Я соглашался, я обещал, я кивал, я проделал столько кивков головой, что потом у меня три дня болела шея.
17.00
Любопытно, подумал я, взглянув на часы, во всей этой ситуации я один поступаю прилично: не трогаю то, что мне не принадлежит, и не стремлюсь растоптать чужую волю. А что я с этого имею? Ничего, кроме лишних хлопот. Ну хорошо, Плебей — щенок. Мне по силам в любую минуту его «сократить». Но ведь если бы один Плебей. Есть еще кто-то, мне неизвестный: неспроста Плебей бесится, неспроста слоняется у ее подъезда, Это неприятно, сколько бы я ни пытался себя убедить. Удивительные люди эти идеалисты: от них в любую минуту можно ожидать чего угодно. Никаких моральных гарантий: стоило мне зазеваться на время — и эти несчастные все запутали. Плебей хочет ее зарезать — его идеалы, видите ли, это ему позволяют. Она не хочет впутывать в неприятность какого-то хорошего парня — ее идеалы этого, разумеется, не позволяют. Этот парень не захочет, чтобы в его присутствии зарезали женщину, — у него тоже есть свои идеалы. У меня у одного, выходит, нет идеалов — только человек, не имеющий никаких принципов, сломя голову помчится куда-то в полночь, чтобы найти рациональное решение конфликта. И что самое Интересное — действительно ведь помчится: как можно оставить троих идеалистов в глухом переулке, где все так располагает к претворению идеалов в жизнь. Плебей обнажит свой тесак, Наташка зачирикает и бросится закрывать своим трепетным телом хорошего парня, а парень, естественно, станет отталкивать ее могучими руками самбиста, повторяя: «Да брось, да пусти, да я ему сейчас!» И все трое будут казаться себе ужасно красивыми — пока кто-нибудь не порежется чисто случайно, из-за отсутствия места. Забавно было бы дать им возможность самим выпутаться из ситуации: Плебей не пустит свой кишкопор в ход — для этого он слишком идеалист, но и не уйдет неотомщенным — для этого он тоже слишком идеалист. Хороший парень не даст Плебею уйти отомщенным — для этого он слишком идеалист, но и Наташка не даст хорошему парню побить Плебея — для этого она слишком идеалистка. Ужасно жаль, что я должен буду вмешиваться: во-первых, обещал, а во-вторых, пустить такое дело на самотек было бы очень уж нерентабельно. Бог знает, до чего у них может дойти в толкотне: ставить свое спокойствие на такую неверную карту я не имею права.
Итак, что мы имеем на семнадцать часов пятнадцать минут?

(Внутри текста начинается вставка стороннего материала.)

-- ==== Sys2Proof/Machine/Tray.lean ====
section
/-!
DEFINITION. The tray's paths (R538 to R545): the words of the Tray Sideband Bus with their refresh and hold, the
emergency cap through the bus, and the FRU store on the SMBus.
-/
namespace Sys2Proof.Machine

/-! ### The word map (Table 17-10) -/

/-- The core-sourced words, as the registers stand now. -/
def State.coreWords (s : State) : List (Nat × BitVec 16) :=
  let die := fun (d : Fin 4) =>
    let x := (s.pwrDie d).status
    [(0x010 + 2 * d.val, BitVec.ofNat 16 (fld x 28 4 * 4096 + fld x 24 4 * 256 + fld x 16 3)),
     (0x011 + 2 * d.val, bfld x 0 16)]
  [(0x008, bfld s.power.status 48 16), (0x009, bfld s.power.status 32 16)] ++
  ((allFin 4).map die).flatten ++
  (allFin 6).map (fun d => (0x020 + d.val, (s.meterOf d).tj)) ++
  (allFin 16).map (fun n => (0x030 + n.val, bfld (s.stack n).therm 0 16)) ++
  (allFin 16).map (fun n => (0x040 + n.val,
    BitVec.ofNat 16 (bnat (s.stack n).fenced * 32768 + fld (s.stack n).therm 16 2)))

/-- RESET_STATUS as it reads: LEVEL of the reset in progress of the highest level. -/
def Faults.level (f : Faults) : Nat := f.resets.foldl (fun a r => max a r.level.code) 0

/-- Word 0x004. CORE_VALID reads 0 while the core domain is in reset or unpowered. -/
def State.tsbStatus (s : State) : BitVec 16 :=
  BitVec.ofNat 16 (bnat (s.tray.valid && s.coreUp) * 32768 + fld s.start.status 0 3 * 4096 + s.faults.level * 512 +
    bnat (s.route.darkClosed != 0) * 256)

/-- A word as it reads; words not listed read zero. -/
def State.tsbWord (s : State) (w : Nat) : BitVec 16 :=
  let t := s.tray
  match w with
  | 0x000 => bfld idProduct 32 16
  | 0x001 => bfld idProduct 16 16
  | 0x002 => if bit s.route.nodeId 31 then s.nodeId else 0xFFFF
  | 0x003 => t.refresh
  | 0x004 => s.tsbStatus
  | 0x005 => t.alert.zeroExtend 16
  | 0x006 => t.alertEn.zeroExtend 16
  | 0x00A => t.emergW
  | 0x00B => t.emergSrc.zeroExtend 16
  | 0x050 => bfld s.faults.errSeq 0 16
  | 0x051 => vget t.hold 0
  | 0x052 => vget t.hold 1
  | 0x053 => vget t.hold 2
  | 0x054 => s.faults.lastCode
  | 0x070 => t.errs
  | _ => Sparse.get 0 t.words w

/-- The level the package drives on TSB_ALERT_N (R538, R543): low, false, while any enabled ALERT bit is set. -/
def State.tsbAlertN (s : State) : Bool := s.tray.alert &&& s.tray.alertEn == 0

/-- TSB_READ (R539, R542): TSB_D is driven with the word until the cycle is over; word 0x050 copies the words above it into the hold. -/
def execTsbRead (word : BitVec 10) (s : State) : Res :=
  if s.start.aux = false then .next s
  else
    let q := s.faults.errSeq
    .next { s with tray := { s.tray with
      data := some (s.tsbWord word.toNat)
      hold := if word = 0x050 then #v[bfld q 16 16, bfld q 32 16, bfld q 48 16] else s.tray.hold } }

/-- The package drives TSB_D in a read cycle only (R538). -/
def State.tsbRelease (s : State) : State := { s with tray := { s.tray with data := none } }

/-- A captured TSB write (R540): ALERT is W1C, ALERT_EN bit 0 cannot be cleared, EMERG_W is the emergency cap; any other
word is ignored and counted. -/
def State.tsbWriteOp (s : State) (word : BitVec 10) (v : BitVec 16) : State :=
  if word = 0x005 then { s with tray := { s.tray with alert := s.tray.alert &&& ~~~(bfld v 0 6) } }
  else if word = 0x006 then { s with tray := { s.tray with alertEn := bfld v 0 6 ||| 1 } }
  else if word = 0x00A then s.emergWrite v 1
  else { s with tray := { s.tray with errs := satAdd s.tray.errs 0 16 1 } }

/-- TSB_WRITE. -/
def execTsbWrite (word : BitVec 10) (v : BitVec 16) (s : State) : Res :=
  if s.start.aux = false then .next s else .next (s.tsbRelease.tsbWriteOp word v)

/-- EMERG_W_WRITE (R544). -/
def execEmergWWrite (v : BitVec 16) (s : State) : Res :=
  if s.start.aux = false then .next s else .next (s.tsbRelease.tsbWriteOp 0x00A v)

/-- TSB_SHADOW_REFRESH (R541): the management core refreshes the core-sourced words; with the core in reset or
unpowered they hold. -/
def execTsbShadowRefresh (s : State) : Res :=
  if s.mgmt.running && s.start.coreOn && s.faults.chipPhase.isNone then
    .next { s with tray := { s.tray with
      words := s.coreWords.foldl (fun m e => Sparse.set 0 m e.1 e.2) s.tray.words
      refresh := s.tray.refresh + 1, valid := true } }
  else .next s

/-! ### The FRU port (R545) -/

/-- The address the target answers as: 0b1010 and the straps. -/
def smbusTarget : BitVec 7 := (0xA : BitVec 4) ++ Config.fruStraps

/-- Whether the target can serve a transaction: AUX is there, it does not store a write, and the management core, which serves
the store (R536), runs (NACK otherwise: log entry 64). -/
def State.smbusReady (s : State) : Bool := s.tray.smStore.isNone && s.mgmt.running

/-- A transaction the target NACKs. -/
def State.smbusNack (s : State) : State := { s with tray := { s.tray with smNack := true } }

/-- SMBUS_OFFSET_WRITE: sets the address; up to 32 data bytes go to the owner area and are stored within 5 ms; a byte for the
Azonatis area is NACKed. While a write is being stored the target NACKs its address. A wrong PEC NACKs the transaction. -/
def execSmbusOffsetWrite (w : SmbusWrite) (data : List Byte) (s : State) : Res :=
  let sent := [w.target ++ (0 : BitVec 1), bfld w.offset 8 8, bfld w.offset 0 8] ++ data
  if s.start.aux = false ∨ w.target ≠ smbusTarget then .next s
  else if s.smbusReady = false ∨ w.pec.any (fun c => c != pec sent) = true then .next s.smbusNack
  else
    let a : BitVec 13 := bfld w.offset 0 13
    let t := { s.tray with smAddr := a, smNack := false }
    if data.isEmpty then .next { s with tray := t }
    else if a.toNat < 0x1000 then .next { s with tray := { t with smNack := true } }
    else
      let d := (data.take 32).take (0x2000 - a.toNat)
      .next { s with tray := { t with smStore := some (a.toNat, d), smNack := decide (d.length < data.length) } }

/-- SMBUS_READ: up to 256 bytes from the address on, and the PEC where it is clocked; past the end of the store the
specification gives none. -/
def execSmbusRead (r : SmbusRead) (s : State) : Res :=
  if s.start.aux = false ∨ r.target ≠ smbusTarget then .next s
  else if s.smbusReady = false then .next s.smbusNack
  else
    let a := s.tray.smAddr.toNat
    let d := (List.range (min r.count 256)).map (fun i =>
      if a + i < 0x2000 then s.tray.fruByte (a + i) else bfld (Config.freeWord (s.freeCtr + i)) 0 8)
    let e := if r.pec then [pec ((r.target ++ (1 : BitVec 1)) :: d)] else []
    .next { s with freeCtr := s.freeCtr + 256, tray := { s.tray with smData := d ++ e, smNack := false } }

/-- FRU_STORE_COMMIT: the write is stored. -/
def execFruStoreCommit (s : State) : Res :=
  .next (if s.mgmt.running then { s with tray := { s.tray.stored with smStore := none } } else s)

end Sys2Proof.Machine
end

Плебей в подворотне с замиранием сердца ждет своего часа, Наташка где-то на стороне позволяет себя уважать хорошему парню, хороший парень, естественно, ни о чем не подозревает. Все трое заняты своими делами, займемся же и мы своими. Тем более что дела эти не лишены приятности: подходит время отправляться за ней.
17.30
Еду в метро. Думаю о ней. Красавица моя милая... Полулежит сейчас на диване, уголок воротника небрежно загнут...
Я уже предчувствую, как, немного смущаясь (все будут смотреть на нее), выйду осенью на улицу. Именно осенью, не раньше. Мне надо привыкнуть к мысли, что она моя.

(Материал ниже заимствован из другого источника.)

-- ==== Sys2Proof/Certificates/Slice0/Obligations.lean ====
section
/-!
DEFINITION. The statements for the provers, each written from the numbered rules its docstring names.
-/
open Sys2Proof Sys2Proof.Machine

/-- Integer sc instructions of both formats write the result of their operation and nothing else. For every state and
operands in which one of sc.add, sub, mul, mulhu, div, divu, rem, remu, and, or, xor, shl, shr or sar executes, exec
answers the next state in which SD holds the result Table 7-2 gives for SA and SB (all ones, or the dividend, for a
zero divisor; shifts by SB mod 64), the PC stands at the next instruction, the issue is counted, and nothing else has
changed. Reserved fields, predicates, fetch and pending registers are the subject of DecodeAndPredicateRules. Where
sc.addi, andi, ori, xori, movi, ldhi or shi executes, exec answers the next state in which SD holds SA plus the sign-
extended IMM, SA combined with the zero-extended IMM, the sign-extended IMM, IMM over the low half of SA, or SA
shifted left, right or arithmetically right by IMM[5:0] as FN selects; the PC has moved on, the issue is counted, and
nothing else has changed. (07_instruction_reference R219, 06_instruction_encoding R174, 06_instruction_encoding R177)
-/
def Obligations.ScalarIntegerAndImmediateResults : Prop :=
  (
    ∀ (s : State) (a : At) (p : Pred) (f : FmtS),
      let x := s.sreg a f.sa
      let y := s.sreg a f.sb
      (s.takes (.scAdd a p f) → exec (.scAdd a p f) s = .next (s.after a (·.setS f.sd (x + y)))) ∧
      (s.takes (.scSub a p f) → exec (.scSub a p f) s = .next (s.after a (·.setS f.sd (x - y)))) ∧
      (s.takes (.scMul a p f) → exec (.scMul a p f) s = .next (s.after a (·.setS f.sd (x * y)))) ∧
      (s.takes (.scMulhu a p f) → exec (.scMulhu a p f) s = .next (s.after a (·.setS f.sd (bfld (x.zeroExtend 128 * y.zeroExtend 128) 64 64)))) ∧
      (s.takes (.scDiv a p f) → exec (.scDiv a p f) s = .next (s.after a (·.setS f.sd (if y = 0 then BitVec.allOnes 64 else x.sdiv y)))) ∧
      (s.takes (.scDivu a p f) → exec (.scDivu a p f) s = .next (s.after a (·.setS f.sd (if y = 0 then BitVec.allOnes 64 else x / y)))) ∧
      (s.takes (.scRem a p f) → exec (.scRem a p f) s = .next (s.after a (·.setS f.sd (if y = 0 then x else x.srem y)))) ∧
      (s.takes (.scRemu a p f) → exec (.scRemu a p f) s = .next (s.after a (·.setS f.sd (if y = 0 then x else x % y)))) ∧
      (s.takes (.scAnd a p f) → exec (.scAnd a p f) s = .next (s.after a (·.setS f.sd (x &&& y)))) ∧
      (s.takes (.scOr a p f) → exec (.scOr a p f) s = .next (s.after a (·.setS f.sd (x ||| y)))) ∧
      (s.takes (.scXor a p f) → exec (.scXor a p f) s = .next (s.after a (·.setS f.sd (x ^^^ y)))) ∧
      (s.takes (.scShl a p f) → exec (.scShl a p f) s = .next (s.after a (·.setS f.sd (x <<< (y.toNat % 64))))) ∧
      (s.takes (.scShr a p f) → exec (.scShr a p f) s = .next (s.after a (·.setS f.sd (x >>> (y.toNat % 64))))) ∧
      (s.takes (.scSar a p f) → exec (.scSar a p f) s = .next (s.after a (·.setS f.sd (x.sshiftRight (y.toNat % 64)))))) ∧ (
    ∀ (s : State) (a : At) (p : Pred) (f : FmtSI),
      let x := s.sreg a f.sa
      (s.takes (.scAddi a p f) → exec (.scAddi a p f) s = .next (s.after a (·.setS f.sd (x + f.imm.signExtend 64)))) ∧
      (s.takes (.scAndi a p f) → exec (.scAndi a p f) s = .next (s.after a (·.setS f.sd (x &&& f.imm.zeroExtend 64)))) ∧
      (s.takes (.scOri a p f) → exec (.scOri a p f) s = .next (s.after a (·.setS f.sd (x ||| f.imm.zeroExtend 64)))) ∧
      (s.takes (.scXori a p f) → exec (.scXori a p f) s = .next (s.after a (·.setS f.sd (x ^^^ f.imm.zeroExtend 64)))) ∧
      (s.takes (.scMovi a p f) → exec (.scMovi a p f) s = .next (s.after a (·.setS f.sd (f.imm.signExtend 64)))) ∧
      (s.takes (.scLdhi a p f) → exec (.scLdhi a p f) s = .next (s.after a (·.setS f.sd (f.imm ++ bfld x 0 32)))) ∧
      (s.takes (.scShi a p f) →
        (fld f.fn 0 2 = 0 → exec (.scShi a p f) s = .next (s.after a (·.setS f.sd (x <<< f.imm.toNat)))) ∧
        (fld f.fn 0 2 = 1 → exec (.scShi a p f) s = .next (s.after a (·.setS f.sd (x >>> f.imm.toNat)))) ∧
        (fld f.fn 0 2 = 2 → exec (.scShi a p f) s = .next (s.after a (·.setS f.sd (x.sshiftRight f.imm.toNat))))))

Чувствую ее прикосновение к своей шее. Ежусь... Наташка будет ревновать меня к ней, это неизбежно.
17.50
Вбегаю к Копченке (он смуглый всегда, словно только что с юга), задыхаюсь:
— Не опоздал?
Копченка — коленом на чемодане, застегивает ремни. Опять уезжает, и опять поспешно. Странная жизнь у этого парня: тоже идеалист.
— Тут она, тут, — кряхтит Копченка, потемнев от усилий. — Тебя дожидается. Охотников много было, но я человек слова. Эта штучка себе цену знает. К ней парень с деньгами нужен.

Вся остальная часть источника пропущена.